In MoMA, we spent a lot of time at the exhibit Latin America in Construction: Architecture 1955-1980 — mainly because we've been working on a book that includes that period. Not, in our view, a totally successful presentation of such a complicated history — as Ronald Reagan famously noted, there are a lot of different countries "down there", and unless you already knew a lot about what you were looking at, you might not be sure whether a particular project or building was in São Paulo or Mexico, or 1952 or 1972, and some enormously important events (e.g., the coups in Chile and Argentina) were scarcely mentioned. But, if you did have some idea what you were looking at, you could find many fascinating, more obscure works that you hadn't seen before. Susana will be writing a more detailed review, so I'll leave my comments at that.

A totally successful exhibit (in my view) was the marvelous One-Way Ticket: Jacob Lawrence’s Migration Series and Other Visions of the Great Movement North. Seeing the entire series of Lawrence's 60 paintings, re-united for the first time in many years and set out on the four walls of a large gallery in the order he intended, was marvelous in many ways. First, the beauty of the pieces, in Lawrence's dramatic, flattened images in just four colors, emphasizing the stark reality of the great black migration from the southern to northern states of the U.S. in the years just before Lawrence was born (in 1917). And then, of course, that dramatic story, which the young Lawrence (he was only 23 when he painted the series) had thorough documented, by his readings in the  collection on black history amassed by Puerto Rican-born scholar and bibliophile, Arturo Alfonso Schomburg, (now the Schomburg Center for Research in Black Culture, part of the wonderful resources of the New York Public Library,) and from his many conversations with his parents and other older neighbors in Harlem. The exhibit is further enriched by works by other artists, including the poet Langston Hughes (a friend of Lawrence, who illustrated Hughes's collection of poems with the same title as his series picture series, "One-Way Ticket"), a video of Marian Anderson singing at the Lincoln Memorial, another of Betty Holiday performing "Strange Fruit," and many other black musicians and graphic artists.

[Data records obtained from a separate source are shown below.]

/-- All that the decoder can answer: more bytes are needed, the bytes begin with the encoding of a well-formed command, or
they begin with a header word at fault. -/
theorem decode_cases (bs : List Byte) :
    decode bs = .incomplete ∨
      (∃ i rest, decode bs = .command i rest ∧ i.wf = true ∧ bs = encode i ++ rest) ∨
      ∃ hdr rest, (decode bs = .illegalOpcode hdr ∨ decode bs = .reservedField hdr) ∧ bs = bytes32 hdr ++ rest := by
  cases hw : readWord bs with
  | none => exact .inl (by simp only [decode, hw])
  | some p =>
    obtain ⟨hdr, rest⟩ := p
    obtain rfl := readWord_eq_some hw
    cases hop : Opcode.ofByte (opcField hdr) with
    | none => exact .inr (.inr ⟨hdr, rest, .inl (decode_illegalOpcode hop rest), rfl⟩)
    | some op =>
      cases hr : reservedSet op hdr with
      | true => exact .inr (.inr ⟨hdr, rest, .inr (decode_reservedField hop hr rest), rfl⟩)
      | false =>
        have hd : decode (bytes32 hdr ++ rest) = decodeOperands op (EngineId.ofBit (eField hdr)) rest := by
          simp only [decode, readWord_bytes32, hop, hr, Bool.false_eq_true, if_false]
        rw [hd]
        refine (decodeOperands_cases op _ rest).imp id fun ⟨i, rest', hi, hwf, hiop, hbit, hrest⟩ =>
          .inl ⟨i, rest', hi, hwf, ?_⟩
        subst hiop
        rw [encode, header_eq_of_fields (Opcode.code_of_ofByte hop).symm hr hbit, List.append_assoc, ← hrest]

/-- A decoded command is well-formed, and the bytes it was read from are its encoding. -/
theorem encode_of_decode {bs rest : List Byte} {i : Instr} (h : decode bs = .command i rest) :
    i.wf = true ∧ bs = encode i ++ rest := by
  obtain hd | ⟨j, r, hd, hwf, hbs⟩ | ⟨hdr, r, hd | hd, -⟩ := decode_cases bs
  · simp [hd] at h
  · obtain ⟨rfl, rfl⟩ : j = i ∧ r = rest := by simpa [hd] using h
    exact ⟨hwf, hbs⟩
  · simp [hd] at h
  · simp [hd] at h

/-- A header fault is named after the word the bytes begin with (R51). -/
theorem bytes32_of_decode {bs : List Byte} {hdr : Word}
    (h : decode bs = .illegalOpcode hdr ∨ decode bs = .reservedField hdr) : ∃ rest, bs = bytes32 hdr ++ rest := by
  obtain hd | ⟨j, r, hd, -⟩ | ⟨hdr', r, hd | hd, hbs⟩ := decode_cases bs
  · simp [hd] at h
  · simp [hd] at h
  · obtain rfl : hdr' = hdr := by simpa [hd] using h
    exact ⟨r, hbs⟩
  · obtain rfl : hdr' = hdr := by simpa [hd] using h
    exact ⟨r, hbs⟩

end Sys2Proof.Proofs
end

section
/-! PROOF. Faults (R86 to R90): the entry writes the fault fields alone, the first failing check gives the cause, and a
faulted core stays as it is until reset; statements O19 to O21. -/

namespace Sys2Proof.Proofs

open Sys2Proof.Machine

/-! ## The fault entry (R86, R88) -/

theorem cause_code_bounds (c : Cause) : 1 ≤ c.code.toNat ∧ c.code.toNat ≤ 9 := by cases c <;> decide

/-- A command executed without a fault before it either raises none, or takes the fault entry under its own header. -/
theorem exec_flt_cases {i : Instr} {s t : State} (hs : s.flt = false) (h : exec i s = .next t) :
    t.flt = false ∨ ∃ c : Cause, t = s.afterFault c.code i.header := by
  obtain ⟨-, rfl⟩ | ⟨c, -, rfl⟩ := exec_cases h
  · exact .inl ((completed_flt i s).trans hs)
  · exact .inr ⟨c, raiseFault_eq_afterFault s c i.header⟩

/-- A step that ends in a fault took the entry of one cause, under the header word its bytes began with. -/
theorem step_fault {s t : State} (h : step s = .next t) (ht : t.flt = true) :
    ∃ (hdr : Word) (rest : List Byte) (c : Cause), s.stream = bytes32 hdr ++ rest ∧ t = s.afterFault c.code hdr := by
  obtain ⟨hs, ⟨i, rest, hd, he⟩ | ⟨hdr, hd, rfl⟩ | ⟨hdr, hd, rfl⟩⟩ := step_cases h
  · obtain ⟨-, hbs⟩ := encode_of_decode hd
    rw [encode, List.append_assoc] at hbs
    obtain hf | ⟨c, rfl⟩ := exec_flt_cases (s := { s with stream := rest }) hs he
    · simp [hf] at ht
    · exact ⟨i.header, _, c, hbs, rfl⟩
  · obtain ⟨rest, hbs⟩ := bytes32_of_decode (.inl hd)
    exact ⟨hdr, rest, .illegalOpcode, hbs, rfl⟩
  · obtain ⟨rest, hbs⟩ := bytes32_of_decode (.inr hd)
    exact ⟨hdr, rest, .reservedField, hbs, rfl⟩

/-- Settles O19: the entry of `step_fault`, whose cause has a code from 1 to 9. -/
theorem faultEntryIsPrecise : Obligations.FaultEntryIsPrecise := by
  intro s t h ht
  obtain ⟨hdr, rest, c, hstream, rfl⟩ := step_fault h ht
  obtain ⟨hle, hge⟩ := cause_code_bounds c
  exact ⟨hdr, rest, c.code, hstream, hle, hge, rfl⟩

/-! ## The order of the checks (R87) -/

/-- Settles O21: each clause passes the checks of `checksOf` before the one that fails. -/
theorem firstFailingCheckIsReported : Obligations.FirstFailingCheckIsReported := by
  refine ⟨fun s hdr rest hs hstream => ⟨fun hop => ?_, fun op hop hr => ?_⟩, fun s e data => ?_,
    fun s key frag a b => ?_⟩
  · exact step_illegalOpcode hs (hstream ▸ decode_illegalOpcode hop rest)
  · exact step_reservedField hs (hstream ▸ decode_reservedField hop hr rest)
  · refine ⟨fun hs => ⟨?_, ?_, ?_⟩, fun hs hst => ⟨?_, ?_⟩, fun hs hst => ⟨?_, ?_⟩, fun hs hst hl => ?_⟩
    · exact exec_afterFault .engineOwned (by simp [checksOf, hs])
    · exact exec_afterFault .engineOwned (by simp [checksOf, hs])
    · exact exec_afterFault .engineOwned (by simp [checksOf, hs])
    · exact exec_afterFault .engineUninit (by simp [checksOf, hs, hst])
    · exact exec_afterFault .engineUninit (by simp [checksOf, hs, hst])
    · exact exec_afterFault .engineFinalized (by simp [checksOf, hs, hst])
    · exact exec_afterFault .engineFinalized (by simp [checksOf, hs, hst])
    · exact exec_afterFault .lengthOverflow ((firstFailing_eabs data hs hst).trans (if_pos hl))
  · refine ⟨fun hs => ?_, fun hkv => ?_, fun hs => ⟨?_, ?_⟩, fun hs hl => ?_, _, exec_eqCheck s a b, rfl⟩
    · exact exec_afterFault .sessionActive (by simp [checksOf, hs])
    · exact exec_afterFault .noKey (by simp [checksOf, hkv])
    · exact exec_afterFault .noSession (by simp [checksOf, hs])
    · exact exec_afterFault .noSession (by simp [checksOf, hs])
    · exact exec_afterFault .lengthOverflow ((firstFailing_hdata frag hs).trans (if_pos hl))

/-! ## The faulted core (R89, R90) -/

theorem step_of_flt {s : State} (h : s.flt = true) : step s = .fault .coreFaulted := by
  simp [step, State.fetch, h]

theorem deliver_of_flt {s : State} (h : s.flt = true) (bs : List Byte) : s.deliver bs = s := by
  simp [State.deliver, h]

/-- Where no step can be taken, settling changes nothing. -/
theorem settle_of_step_fault {s : State} {r : Fault} (h : step s = .fault r) : s.settle = s := by
  rw [State.settle]
  cases s.stream.length with
  | zero => rfl
  | succ n => simp only [settleWithin, h]

/-- Settles O20: a faulted core has no step, so it settles as it is, and its reads answer from that state. -/
theorem faultIsStickyAndFinal : Obligations.FaultIsStickyAndFinal := by
  intro s h
  have hsettle : s.settle = s := settle_of_step_fault (step_of_flt h)
  exact ⟨step_of_flt h, deliver_of_flt h, hsettle, fun a => congrArg (State.readPort · a) hsettle, rfl, rfl, rfl⟩

end Sys2Proof.Proofs
end

section
/-! PROOF. Waiting (R42, R94, R98, R100): what it says of the core that a step holds, that part of an encoding holds it,
and statements O9 and O15. -/

namespace Sys2Proof.Proofs

open Sys2Proof.Machine

/-! ## Holds of a step (R89, R98, R100) -/

/-- An unfaulted core whose delivered bytes are no whole command waits, for a header or for the rest (R34). -/
theorem step_of_incomplete {s : State} (hs : s.flt = false) (h : decode s.stream = .incomplete) :
    step s = .fault (if s.stream.length = 0 then .awaitingCommand else .awaitingRest) := by
  simp only [step, State.fetch, hs, h, Bool.false_eq_true, if_false]

/-- A step that holds says why: the core is faulted, or its delivered bytes are no whole command. -/
theorem step_fault_cases {s : State} {r : Fault} (h : step s = .fault r) :
    (s.flt = true ∧ r = .coreFaulted) ∨
      (s.flt = false ∧ decode s.stream = .incomplete ∧
        r = if s.stream.length = 0 then .awaitingCommand else .awaitingRest) := by
  cases hs : s.flt with
  | true => exact .inl ⟨rfl, by simpa [step_of_flt hs] using h.symm⟩
  | false =>
    refine .inr ⟨rfl, ?_⟩
    cases hd : decode s.stream with
    | command i rest =>
      obtain ⟨hi, hbs⟩ := encode_of_decode hd
      obtain ⟨t, ht⟩ := exec_next i { s with stream := rest }
      simp [step_encode hs hi hbs, ht] at h
    | illegalOpcode hdr => simp [step_illegalOpcode hs hd] at h
    | reservedField hdr => simp [step_reservedField hs hd] at h
    | incomplete => exact ⟨rfl, by simpa [step_of_incomplete hs hd] using h.symm⟩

This I saw as a hopeful, optimistic picture of triumph, of people who and maintained and efended their dignity against the tremendous odds of color discrimination. 

But then, for a much more pessimistic view of ethnic relations in the U.S., the sad show at the Metropolitan Museum, The Plains Indians: Artists of Earth and Sky. The peoples of the American plains seized on new materials (glass, metals), images (clothing styles and others), and the great possibilities offered by the horse — all these imported by Europeans, with extensive contact beginning around 1700 — to create beautiful new forms and to increase their hunting and manufacturing prowess. Their ancestors had already been producing many beautiful objects before the European contact, but with more limited materials; the new things and ideas inspired a great growth and exploration of new styles and images. That demonstrates once again how creative people can be when given the chance. But this flourishing culture was brief, and its end disastrous: more and more Europeans came, killed off the buffalo that the plains people had come to rely on, massacred enormous numbers of "Indians" and then herded the survivors into camps and prisons and reservations, prohibiting their languages and many of their customs.

Some of their descendants have not given up or given in, and it's good to know that there are still rebels among them, defending their dignity and expressing themselves in new ways. But overall, the story told by the Met's exhibit is very sad one.